Aim of the task:
Could you copy exactly the lines from the one containing "s.m.sched.toCopy = k.idx :: rest →" through the last line of the records below, and nothing else?

(Data items)
/-- The vote (R98, R100-R102, R111, R116): equal records are published, one that differs or misses the deadline takes its lane
out, no majority fails the module.
Choices of the model that it meets: log entries 14, 41, 42, 122. -/
def Obligations.CheckpointsAreVoted : Prop :=
  (∀ s t k f i ws, Votes s i → NoFault f → 2 ≤ s.m.serving.length → (∀ x ∈ s.m.serving, Streams s.m i k x ws) →
    (∀ x ∈ s.m.serving, ∀ z ∈ tabFind (s.m.lane x).ctxs k.idx, z.req = []) → s.m.controls = true →
    Effects (.checkpointVote t (.cls k) f) s fun m => m.newel.counts = inc32 s.m.newel.counts
      ∧ m.newel.unanimous = inc32 s.m.newel.unanimous ∧ m.newel.failed = s.m.newel.failed
      ∧ (m.run k.idx).running = false ∧ ∀ x, (m.lane x).mode = (s.m.lane x).mode)
  ∧ (∀ s t k f i good odd ws ws', Votes s i → NoFault f → good ≠ odd → (∀ x, (s.m.lane x).mode = .serving) →
    (∀ x, x ≠ odd → Streams s.m i k x ws) → Streams s.m i k odd ws' → ws' ≠ ws →
    (∀ x, ∀ z ∈ tabFind (s.m.lane x).ctxs k.idx, z.req = []) → s.m.controls = true →
    Effects (.checkpointVote t (.cls k) f) s fun m => m.newel.majority = inc32 s.m.newel.majority
      ∧ (m.lane odd).mode = (if 2 ≤ ((s.m.lane odd).moments.filter fun u =>
            decide ((s.m.start t).ltNs < u + 86400000000000)).length then .retired else .resync)
      ∧ (m.lane good).mode = .serving ∧ (m.run k.idx).running = false)
  ∧ (∀ s t k f i odd ws, Votes s i → NoFault f → (∀ x, (s.m.lane x).mode = .serving) →
    (∀ x, x ≠ odd → Streams s.m i k x ws) → StillRuns s.m k odd →
    Settles (.checkpointVote t (.cls k) f) s (s.m.start t)
    ∧ ((∀ x, ∀ z ∈ tabFind (s.m.lane x).ctxs k.idx, z.req = []) → s.m.controls = true →
      Effects (.voteDeadline t (.cls k) f) s fun m => (m.lane odd).mode ≠ .serving ∧ (m.lane odd).cause = .timeout
        ∧ m.newel.majority = inc32 s.m.newel.majority ∧ (m.run k.idx).running = false))
  ∧ (∀ s t k f i wa wb wc, Votes s i → NoFault f → s.m.newel.failed = false → (∀ x, (s.m.lane x).mode = .serving) →
    Streams s.m i k .A wa → Streams s.m i k .B wb → Streams s.m i k .C wc → wa ≠ wb → wa ≠ wc → wb ≠ wc →
    ModuleFails (.checkpointVote t (.cls k) f) s .noMajority)
  ∧ (∀ s t k f i x y wx wy, Votes s i → NoFault f → s.m.newel.failed = false → s.m.serving = [x, y] →
    Streams s.m i k x wx → Streams s.m i k y wy → wx ≠ wy →
    ModuleFails (.checkpointVote t (.cls k) f) s .twoLaneDisagree)
  ∧ (∀ s t f i, Votes s i → NoFault f → 2 ≤ s.m.serving.length →
    (∀ x ∈ s.m.serving, (s.m.lane x).poison = false ∧ (s.m.lane x).stopped = none) →
    Settles (.voteDeadline t .supv f) s { s.m.start t with newel := { s.m.newel with
      counts := inc32 s.m.newel.counts, unanimous := inc32 s.m.newel.unanimous } })

/-- A tick (R48, R49, R64, R66, R84, R147, R191, R192): its edge, the completed generation, the release copies in their order.
Choices of the model that it meets: log entries 35, 40, 46, 101. -/
def Obligations.TicksRunInOrder : Prop :=
  (∀ s t i, OwnTick s t i →
    let n := s.m.sched.tick + 1
    Effects (.tickEdge t) s fun m => m.sched.tick = n ∧ m.sched.running = true ∧ m.prog.frozen.tick = n
      ∧ m.prog.frozen.lt = n * i.tickNs * 65536 ∧ m.prog.frozen.key = m.prog.pairKey ∧ m.pantry.complete = false
      ∧ (∀ c, c < 5 → c ∈ m.prog.frozen.releases → (i.cls c).en = true ∧ n % i.k c = 0 ∧ (m.run c).running = true
          ∧ (m.run c).relTick = n ∧ (m.run c).skips = 0)
      ∧ (∀ c, c ∈ m.prog.frozen.skips → c < 5 ∧ n % i.k c = 0 ∧ c ∉ m.prog.frozen.releases))
  ∧ (∀ s t i, s.m.prog.image = some i → s.m.time.begun = true → s.m.sched.running = true → s.m.pair.plan.st ≠ .go →
    (s.m.start t).ltNs < (s.m.sched.tick + 1) * i.tickNs → (∀ r ∈ s.m.savis.reqs, r.cmd = none) →
    Settles (.tickEdge t) s (s.m.start t))
  ∧ (∀ s t i, s.m.prog.image = some i → s.m.sched.running = true → s.m.pantry.complete = false →
    s.m.pair.shadowTiming = false → s.m.sched.tick * i.tickNs + 600 ≤ (s.m.start t).ltNs →
    Ends (.generationComplete t) s fun m => m.pantry.complete = true ∧ m.sched.toCopy = copyOrder s.m.prog.frozen
      ∧ ((∀ c, 1 ≤ c → c < 5 → (s.m.run c).held = none) → m.pantry.snap = s.m.outs))
  ∧ (∀ s t k i x rest, s.m.prog.image = some i → s.m.leader = some x → k.idx < 6 →
    s.m.sched.toCopy = k.idx :: rest →
    Ends (.releaseCopyDone t k) s fun m => m.sched.toCopy = rest
      ∧ ∃ z ∈ tabFind (m.lane x).ctxs k.idx, z.rel = (s.m.releaseCopy i k.idx).1
          ∧ z.snap.relTick = (s.m.run k.idx).relTick ∧ z.snap.clk = (s.m.run k.idx).clk
          ∧ z.snap.first = (s.m.run k.idx).first ∧ z.links = [] ∧ z.req = [] ∧ z.written = [])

Response below:
    s.m.sched.toCopy = k.idx :: rest →
    Ends (.releaseCopyDone t k) s fun m => m.sched.toCopy = rest
      ∧ ∃ z ∈ tabFind (m.lane x).ctxs k.idx, z.rel = (s.m.releaseCopy i k.idx).1
          ∧ z.snap.relTick = (s.m.run k.idx).relTick ∧ z.snap.clk = (s.m.run k.idx).clk
          ∧ z.snap.first = (s.m.run k.idx).first ∧ z.links = [] ∧ z.req = [] ∧ z.written = [])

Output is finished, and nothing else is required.